Source data
■ ■ ■

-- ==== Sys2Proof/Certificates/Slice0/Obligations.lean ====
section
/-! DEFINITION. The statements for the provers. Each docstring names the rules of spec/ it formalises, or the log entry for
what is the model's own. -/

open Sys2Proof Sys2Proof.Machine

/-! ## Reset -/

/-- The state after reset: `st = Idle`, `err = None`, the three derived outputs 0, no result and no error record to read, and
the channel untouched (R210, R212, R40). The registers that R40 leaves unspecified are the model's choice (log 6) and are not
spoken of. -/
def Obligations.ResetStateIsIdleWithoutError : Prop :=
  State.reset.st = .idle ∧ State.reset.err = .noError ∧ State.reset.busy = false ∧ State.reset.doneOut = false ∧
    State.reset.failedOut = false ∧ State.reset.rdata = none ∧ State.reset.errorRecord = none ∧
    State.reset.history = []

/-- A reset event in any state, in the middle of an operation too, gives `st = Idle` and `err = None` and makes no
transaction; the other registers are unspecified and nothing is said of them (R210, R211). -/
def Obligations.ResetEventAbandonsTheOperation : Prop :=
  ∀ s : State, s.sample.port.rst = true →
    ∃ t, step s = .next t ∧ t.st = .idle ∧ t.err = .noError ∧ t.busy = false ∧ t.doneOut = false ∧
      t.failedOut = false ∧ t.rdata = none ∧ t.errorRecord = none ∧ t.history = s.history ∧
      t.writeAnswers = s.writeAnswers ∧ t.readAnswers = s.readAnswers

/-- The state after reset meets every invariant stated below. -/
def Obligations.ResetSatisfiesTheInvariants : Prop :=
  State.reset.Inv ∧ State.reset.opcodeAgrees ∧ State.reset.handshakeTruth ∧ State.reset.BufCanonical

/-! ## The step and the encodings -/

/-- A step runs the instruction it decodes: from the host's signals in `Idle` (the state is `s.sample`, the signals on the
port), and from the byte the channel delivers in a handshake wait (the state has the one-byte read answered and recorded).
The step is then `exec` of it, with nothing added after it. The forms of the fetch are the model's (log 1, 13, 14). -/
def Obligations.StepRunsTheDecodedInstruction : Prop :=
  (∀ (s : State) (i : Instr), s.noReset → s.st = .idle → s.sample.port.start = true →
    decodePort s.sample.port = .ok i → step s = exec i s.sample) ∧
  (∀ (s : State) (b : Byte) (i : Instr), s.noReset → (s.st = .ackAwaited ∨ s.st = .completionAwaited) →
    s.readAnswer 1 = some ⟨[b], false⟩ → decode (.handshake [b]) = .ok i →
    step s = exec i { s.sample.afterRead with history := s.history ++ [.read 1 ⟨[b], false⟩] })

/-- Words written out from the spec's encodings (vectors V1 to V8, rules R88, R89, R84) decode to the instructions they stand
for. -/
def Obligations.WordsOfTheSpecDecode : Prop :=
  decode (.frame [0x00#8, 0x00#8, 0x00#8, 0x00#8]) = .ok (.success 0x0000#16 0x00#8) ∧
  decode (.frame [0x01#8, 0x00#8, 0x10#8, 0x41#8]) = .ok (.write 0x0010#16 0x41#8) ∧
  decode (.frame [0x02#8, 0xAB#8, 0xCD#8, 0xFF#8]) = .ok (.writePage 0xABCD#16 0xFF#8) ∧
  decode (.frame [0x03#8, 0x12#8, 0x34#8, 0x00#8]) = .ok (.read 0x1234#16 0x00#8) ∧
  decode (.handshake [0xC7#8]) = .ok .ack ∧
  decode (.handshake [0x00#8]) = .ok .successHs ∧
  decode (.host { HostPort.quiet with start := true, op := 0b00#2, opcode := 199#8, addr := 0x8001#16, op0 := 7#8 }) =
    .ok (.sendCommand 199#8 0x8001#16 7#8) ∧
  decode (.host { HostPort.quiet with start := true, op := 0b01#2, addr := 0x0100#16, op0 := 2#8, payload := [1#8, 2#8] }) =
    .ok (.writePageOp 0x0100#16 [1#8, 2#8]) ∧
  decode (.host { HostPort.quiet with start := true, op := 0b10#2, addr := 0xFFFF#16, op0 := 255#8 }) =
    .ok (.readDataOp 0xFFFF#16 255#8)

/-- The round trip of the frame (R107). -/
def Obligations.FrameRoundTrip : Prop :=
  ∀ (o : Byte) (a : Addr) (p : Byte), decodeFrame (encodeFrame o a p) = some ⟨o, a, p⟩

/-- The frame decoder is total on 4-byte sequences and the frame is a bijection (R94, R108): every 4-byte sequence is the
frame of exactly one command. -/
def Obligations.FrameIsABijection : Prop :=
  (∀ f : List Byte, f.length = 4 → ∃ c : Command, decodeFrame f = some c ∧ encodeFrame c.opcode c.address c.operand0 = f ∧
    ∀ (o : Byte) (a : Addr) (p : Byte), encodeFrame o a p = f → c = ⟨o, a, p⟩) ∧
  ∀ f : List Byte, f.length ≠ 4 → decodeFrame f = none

■ ■ ■

Could you retype exactly the lines above, starting at the line that contains "0x0100#16 [1#8, 2#8]) ∧" and ending at the line that contains "def Obligations.FrameIsABijection : Prop", and nothing more?

    .ok (.writePageOp 0x0100#16 [1#8, 2#8]) ∧
  decode (.host { HostPort.quiet with start := true, op := 0b10#2, addr := 0xFFFF#16, op0 := 255#8 }) =
    .ok (.readDataOp 0xFFFF#16 255#8)

/-- The round trip of the frame (R107). -/
def Obligations.FrameRoundTrip : Prop :=
  ∀ (o : Byte) (a : Addr) (p : Byte), decodeFrame (encodeFrame o a p) = some ⟨o, a, p⟩

/-- The frame decoder is total on 4-byte sequences and the frame is a bijection (R94, R108): every 4-byte sequence is the
frame of exactly one command. -/
def Obligations.FrameIsABijection : Prop :=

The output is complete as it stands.